Pengalaman Ethiopia menunjukkan dampak positif investasi asing. IMF memprediksi pertumbuhan ekonomi negara di Afrika tersebut sebesar 8.5%. Rerata pertumbuhan ekonomi Ethiopia selama beberapa tahun terakhir sebesar 10%. Bandingkan dengan Indonesia yang “hanya” berkisar di angka 5%.
Kemiskinan pun turun drastis. Data Bank Dunia menunjukkan, bila di tahun 2000 Ethipia menanggung 44% penduduk miskin, kini jumlah warga miskin turun menjadi 30%. Pertumbuhan ekonomi dan berkurangnya kemiskinan tersebut, salah satunya, berkat investasi asing dalam infrastruktur secara signifikan.
Jangan Biarkan Matahari Masuk
Frederic Bastiat, ekonom dan ahli hukum pembela kebebasan asal Prancis pada abad ke 19 telah mengkritik sikap anti asing terkait urusan ekonomi. Dalam Petisi Pembuat Lilin, Bastiat mengecam keras proteksionisme dengan satir para pembuat lilin yang menuntut agar terbit peraturan yang mewajibkan penduduk menutup tirai sepanjang hari.
Tujuannya, agar cahaya matahari tidak masuk ke rumah-rumah penduduk. Dengan demikian, produksi lilin meningkat karena penduduk membutuhkan cahaya dari lilin sebagai pengganti sinar matahari.
Semangat “nasionalisme” dengan menghalangi investasi langsung perusahaan asing, tampaknya gagah. Namun sebenarnya, cara itu merugikan rakyat banyak. Rakyat banyak senyatanya ialah para konsumen. Jumlah konsumen selalu lebih banyak dari produsen. Bila produsen lebih banyak dari konsumen maka hasil produksi barang/jasa menjadi gratis karena tidak punya nilai tambah untuk diperdagangkan.
Konsumen pantas mendapat pilihan harga dan kualitas produk terbaik. Dari manapun dan oleh siapapun produk tersebut dibuat. Persaingan antar perusahaanlah yang membuat konsumen mendapat produk terbaik. Baik dari pilihan harga maupun kualitas.
Proteksi hanya akan membuat perusahaan tidak kompetitif. Mereka tidak akan menanggung risiko kerugian. Melindungi perusahaan domestik juga akan menghambat inovasi. Mereka tidak akan mendapat insentif bila tidak melakukan inovasi. Ujung-ujungnya, konsumen yang merugi. Mereka tidak akan mendapat pilihan harga dan kualitas atas sebuah produk.
Dalam konteks revisi DNI, wajar bila penolakan muncul dari pengusaha lokal. Mereka adalah perwujudan pembuat lilin dalam satir Bastiat. Namun, cukup mengenaskan bila resistensi timbul dari masyarakat seperti yang tercermin dalam survei CSIS.

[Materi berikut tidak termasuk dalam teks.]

-- ==== Sys2Proof/Laws/Encoding.lean ====
section
/-! SUPPORT. The operand bytes: splitting and joining an address, and what a mask leaves in each byte. -/

namespace Sys2Proof

@[simp] theorem ofBytes_hi_lo (v : Half) : ofBytes (hiByte v) (loByte v) = v := by
  apply BitVec.eq_of_getLsbD_eq
  intro i hi
  simp only [ofBytes, hiByte, loByte, BitVec.getLsbD_append, BitVec.getLsbD_extractLsb']
  by_cases h : i < 8
  · simp [h]
  · have : i - 8 < 8 := by omega
    have e : 8 + (i - 8) = i := by omega
    simp [h, this, e]

@[simp] theorem hiByte_ofBytes (h l : Byte) : hiByte (ofBytes h l) = h := by
  apply BitVec.eq_of_getLsbD_eq
  intro i hi
  have e : ¬ (8 + i < 8) := by omega
  simp only [ofBytes, hiByte, BitVec.getLsbD_extractLsb', BitVec.getLsbD_append]
  simp [hi, e]

@[simp] theorem loByte_ofBytes (h l : Byte) : loByte (ofBytes h l) = l := by
  apply BitVec.eq_of_getLsbD_eq
  intro i hi
  simp only [ofBytes, loByte, BitVec.getLsbD_extractLsb', BitVec.getLsbD_append]
  simp [hi]

theorem hiByte_and (a m : Half) : hiByte (a &&& m) = hiByte a &&& hiByte m := by
  ext i hi; simp [hiByte]

theorem loByte_and (a m : Half) : loByte (a &&& m) = loByte a &&& loByte m := by
  ext i hi; simp [loByte]

theorem ofBytes_and (h l hm lm : Byte) : ofBytes h l &&& ofBytes hm lm = ofBytes (h &&& hm) (l &&& lm) := by
  conv_lhs => rw [← ofBytes_hi_lo (ofBytes h l &&& ofBytes hm lm)]
  rw [hiByte_and, loByte_and]; simp

/-- The high byte of an address masked by a mask with no high bits. -/
theorem hiByte_and_of_zero (a m : Half) (h : hiByte m = 0) : hiByte (a &&& m) = 0 := by
  rw [hiByte_and, h]; exact BitVec.and_zero

/-- An address masked by a mask with no high bits is its low byte alone. -/
theorem ofBytes_zero_lo (a m : Half) (h : hiByte m = 0) : ofBytes 0 (loByte (a &&& m)) = a &&& m := by
  conv_rhs => rw [← ofBytes_hi_lo (a &&& m), hiByte_and_of_zero a m h]

/-- A byte masked by `m` has no bit of a mask disjoint from `m`. -/
theorem and_and_eq_zero (b m n : Byte) (h : m &&& n = 0) : b &&& m &&& n = 0 := by
  rw [BitVec.and_assoc, h]; exact BitVec.and_zero

/-- A byte without the bits of `n` is its own image under the complementary mask `m`. -/
theorem and_eq_of_and_eq_zero (b m n : Byte) (h : m = ~~~n) (hb : b &&& n = 0) : b &&& m = b := by
  subst h
  ext i hi
  have := congrArg (fun x => x.getLsbD i) hb
  simp only [BitVec.getLsbD_and] at this
  have hb' := congrArg (fun x : Byte => x[i]'hi) hb
  simp only [BitVec.getElem_and] at hb'
  simp only [BitVec.getElem_and, BitVec.getElem_not]
  cases hbi : b[i] <;> cases hni : n[i] <;> simp_all

theorem setWidth_extract_two (s : BitVec 2) : (s.setWidth 8).extractLsb' 0 2 = s := by
  revert s; decide

theorem setWidth_extract_one (s : BitVec 1) : (s.setWidth 8).extractLsb' 0 1 = s := by
  revert s; decide

theorem extract_setWidth_two (b : Byte) (h : b &&& 0xFC = 0) : (b.extractLsb' 0 2).setWidth 8 = b := by
  revert b; decide

theorem extract_setWidth_one (b : Byte) (h : b &&& 0xFE = 0) : (b.extractLsb' 0 1).setWidth 8 = b := by
  revert b; decide

theorem sub_address_reserved_two (s : BitVec 2) : s.setWidth 8 &&& 0xFC#8 = 0 := by
  revert s; decide

theorem sub_address_reserved_one (s : BitVec 1) : s.setWidth 8 &&& 0xFE#8 = 0 := by
  revert s; decide

end Sys2Proof
end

Bila perusahaan itu menanamkan investasi secara langsung di Indonesia, tentu potensi keuntungan buat konsumen Indonesia lebih besar. Ongkos distribusi bisa lebih murah. Kesempatan alih pengetahuan dan pembukaan lapangan kerja menjadi lebih besar.

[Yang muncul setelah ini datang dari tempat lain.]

theorem accept_settled (r : Request) {s : State} (h : Settled s) : Settled (accept r s) :=
  ⟨h.outputs, h.ppbEmpty, h.timer, h.memory⟩

/-- `reject` establishes what an accepted request still lacks of the invariant: `busy` 0 (60_exceptions.md R221). -/
theorem reject_inv (code : Status) {s : State} (h : Settled s) : (reject code s).Inv :=
  ⟨rfl, h.outputs, h.ppbEmpty, h.timer, h.memory⟩

/-- A hardware reset establishes the engine's part of the invariant from any state (10_state.md R34). -/
theorem hardReset_inv {s : State} (h : s.env.wf = true) : (hardReset s).Inv :=
  ⟨rfl, ⟨rfl, rfl⟩, ppbEmpty_replicate rfl, rfl, Env.wf_busDisable (Env.wf_resetLine true h)⟩

/-- An instruction keeps the invariant: a frame finds `busy` 0 and leaves it so, a host operation ends with it. -/
theorem exec_inv (i : Instr) {s t : State} (h : s.Inv) (ht : exec i s = .next t) : t.Inv := by
  refine (exec_settled i h.settled ht).inv ?_
  cases hf : i.isFrame with
  | true => exact (exec_frame_busy hf ht).trans h.notBusy
  | false => exact exec_hostOp_busy hf ht

theorem runRequest_inv (r : Request) {s t : State} (h : s.Inv) (ht : runRequest r s = .next t) : t.Inv := by
  have ha : Settled (accept r s) := accept_settled r h.settled
  unfold runRequest runOperation at ht
  split at ht
  case h_1 i hd => exact (exec_settled i ha ht).inv (exec_hostOp_busy (decodeHostOp_not_isFrame hd) ht)
  case h_2 =>
    cases ht
    exact reject_inv .eOp ha

/-- Bytes outside the table are played as a frame, and a frame drives no level and stages nothing. -/
theorem runFrame_inv (b0 b1 b2 b3 : Byte) {s t : State} (h : s.Inv) (ht : runFrame b0 b1 b2 b3 s = .next t) : t.Inv := by
  unfold runFrame at ht
  split at ht
  case h_1 i _ => exact exec_inv i h ht
  case h_2 =>
    cases ht
    exact (h.settled.of_play [.frame b0 b1 b2 b3] (bus_frame s b0 b1 b2 b3) h.ppbEmpty h.outputs).inv h.notBusy

/-- Whatever events come before the reset, they keep the environment well formed; the reset does the rest. -/
theorem runAbandoned_inv (r : Request) (n : Nat) {s t : State} (h : s.Inv) (ht : runAbandoned r n s = .next t) : t.Inv := by
  obtain ⟨u, -, hu⟩ := runAbandoned_next r n s
  cases hu.symm.trans ht
  exact hardReset_inv (playEvents_wf _ _ h.memory)

theorem step_inv {s t : State} (h : s.Inv) (ht : step s = .next t) : t.Inv := by
  cases hh : s.host with
  | nil => cases (step_nothing hh).symm.trans ht; exact h
  | cons w rest =>
    cases w with
    | host r => exact runRequest_inv r (h.withHost rest) ((step_host hh h.notBusy).symm.trans ht)
    | frame b0 b1 b2 b3 =>
      exact runFrame_inv b0 b1 b2 b3 (h.withHost rest) ((step_frame hh h.notBusy).symm.trans ht)
    | reset => cases (step_reset hh).symm.trans ht; exact hardReset_inv h.memory
    | resetDuring r n => exact runAbandoned_inv r n (h.withHost rest) ((step_resetDuring hh h.notBusy).symm.trans ht)

/-- Settles O49: each thing the world can present keeps the invariant, so every step does. -/
theorem invariantIsKeptByEveryStep : Obligations.InvariantIsKeptByEveryStep := fun _ _ => step_inv

/-- Settles O48, clause by clause of the invariant. -/
theorem powerOnStateMeetsTheInvariant : Obligations.PowerOnStateMeetsTheInvariant where
  notBusy := rfl
  outputs := ⟨rfl, rfl⟩
  ppbEmpty := ppbEmpty_replicate rfl
  timer := rfl
  memory := rfl

/-! ## Reset and the host port -/

/-- Settles O1: the step is `hardReset`, whose record the statement writes out. -/
theorem hardwareResetGivesTheStatedState : Obligations.HardwareResetGivesTheStatedState := by
  intro s rest
  exact step_reset (s := { s with host := .reset :: rest }) rfl

/-- Settles O2. -/
theorem powerOnStateHoldsTheResetValues : Obligations.PowerOnStateHoldsTheResetValues :=
  ⟨rfl, rfl, rfl, rfl, rfl, ppbEmpty_replicate rfl, rfl, rfl⟩

/-- Settles O4. -/
theorem requestIsHeldOffWhileBusy : Obligations.RequestIsHeldOffWhileBusy := fun _ _ _ hb hh => step_host_busy hh hb

/-- Settles O6: the one-byte case of `decode` is the decoder of operation codes, and the state written out is `accept`'s. -/
theorem stepRunsTheRequestedOperation : Obligations.StepRunsTheRequestedOperation := by
  intro s r rest i hb hd
  exact (step_host (s := { s with host := .host r :: rest }) rfl hb).trans (runRequest_ok _ hd)

end Sys2Proof.Machine
end

section
/-! PROOFS of the family 20_memory.md: addresses under their masks (R54, R55), and the
wrap at the end of a region (R56). -/

namespace Sys2Proof.Machine

/-! ## Addresses under their masks -/

/-- Settles O13: the constants by definition, their derivations region by region. -/
theorem regionConstantsFollowTheGeometry : Obligations.RegionConstantsFollowTheGeometry :=
  ⟨rfl, rfl, rfl, rfl, rfl, rfl, rfl, rfl, rfl, rfl, rfl, rfl, fun r => by cases r <;> decide⟩

section
variable (r : Region) (a : Half)

@[simp] theorem wholeAddr_and_full : wholeAddr r (a &&& r.full) = wholeAddr r a := by
  rw [wholeAddr, BitVec.and_assoc, BitVec.and_self, wholeAddr]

Kasus Ethiopia menunjukkan manfaat investasi asing bagi perekonomian nasional. Studi Tulus Tambunan menunjukkan perusahaan seperti PT. Freeport Indonesia (PT FI) dan Kaltim Prima Coal (KPC) telah menstimulasi kesejahteraan bagi masyarakat sekitar. Mereka ikut membangun infrastruktur, mendirikan sekolah sampai mendirikan institusi kredit mikro bagi komunitas lokal (Tambunan 2011).

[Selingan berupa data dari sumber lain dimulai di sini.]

-- ==== Sys2Proof/WellFormed.lean ====
section
/-! DEFINITION. Which commands the outside can send: the checks that the links and the I2C framing make on a
command's operands. -/

namespace Sys2Proof

/-- R135: a write carries exactly `length` bytes, a read none. -/
def Request.WellFormed (q : Request) : Bool :=
  match q.direction with
  | .write => q.data.length == q.length.toNat
  | .read => q.data.isEmpty

/-- R164: a partial group has one, two or three bytes. -/
def WriteStop.WellFormed : WriteStop → Bool
  | .insideGroup bytes => 1 ≤ bytes.length && bytes.length ≤ 3
  | .noAddressByte | .oneAddressByte _ | .noData | .afterGroup => true

/-- The command is one that the part's links and pins can carry. -/
def Instr.WellFormed : Instr → Bool
  | .requestAcceptance q => q.WellFormed
  -- R151: at most 256 bytes answer an operation, and only an OK response carries data.
  | .memoryResponse _ .ok data => data.length ≤ Config.longestRequest
  | .memoryResponse _ .error data => data.isEmpty
  -- R28, 10.7: codes 1 to 7 name commands, which have rows of their own.
  | .undefinedCommand _ code => code == 0 || 8 ≤ code.toNat
  | .partialWriteEnd _ stop => stop.WellFormed
  -- R164: what is unfinished is one register address byte or one to three data bytes, or nothing.
  | .heldInReset cut => cut.length ≤ 3
  | .registerRead _ bytes => 1 ≤ bytes && bytes ≤ 4
  | .hardwareReset _ _ | .writeAdmission | .readAdmission | .reAdmission | .issueHead
  | .drainEnd _ | .clearEnd _ | .tick _ | .expiry | .responseTimeout | .responseDelivery
  | .enable _ | .pause _ | .resume _ | .halt _ | .clear _ | .applyNow _ | .snapshot _
  | .structuralWrite _ _ _ | .shadowWrite _ _ _ | .counterWrite _ _ _ | .lateCounterWrite _ _
  | .resetPart | .partResetCompletion | .lostFlagClear | .eventPop _ | .errorFlagsClear _
  | .tickDividerWrite _ | .memoryTimeoutWrite _ | .lineEnableWrite _ | .passFaultRoutingWrite _
  | .registerWrite _ _ | .registerPointerSet _ _ => true

end Sys2Proof
end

Sebagai konsumen, kita semua pantas mendapatkan pilihan kualitas produk dan harga terbaik, rakyat berhak menuntut pemerintah untuk membuka investasi asing seluas mungkin, kecuali yang terkait pertahanan. Bukan malah merugikan diri sendiri dan melindungi pengusaha yang tidak kompetitif dengan bersikap anti asin.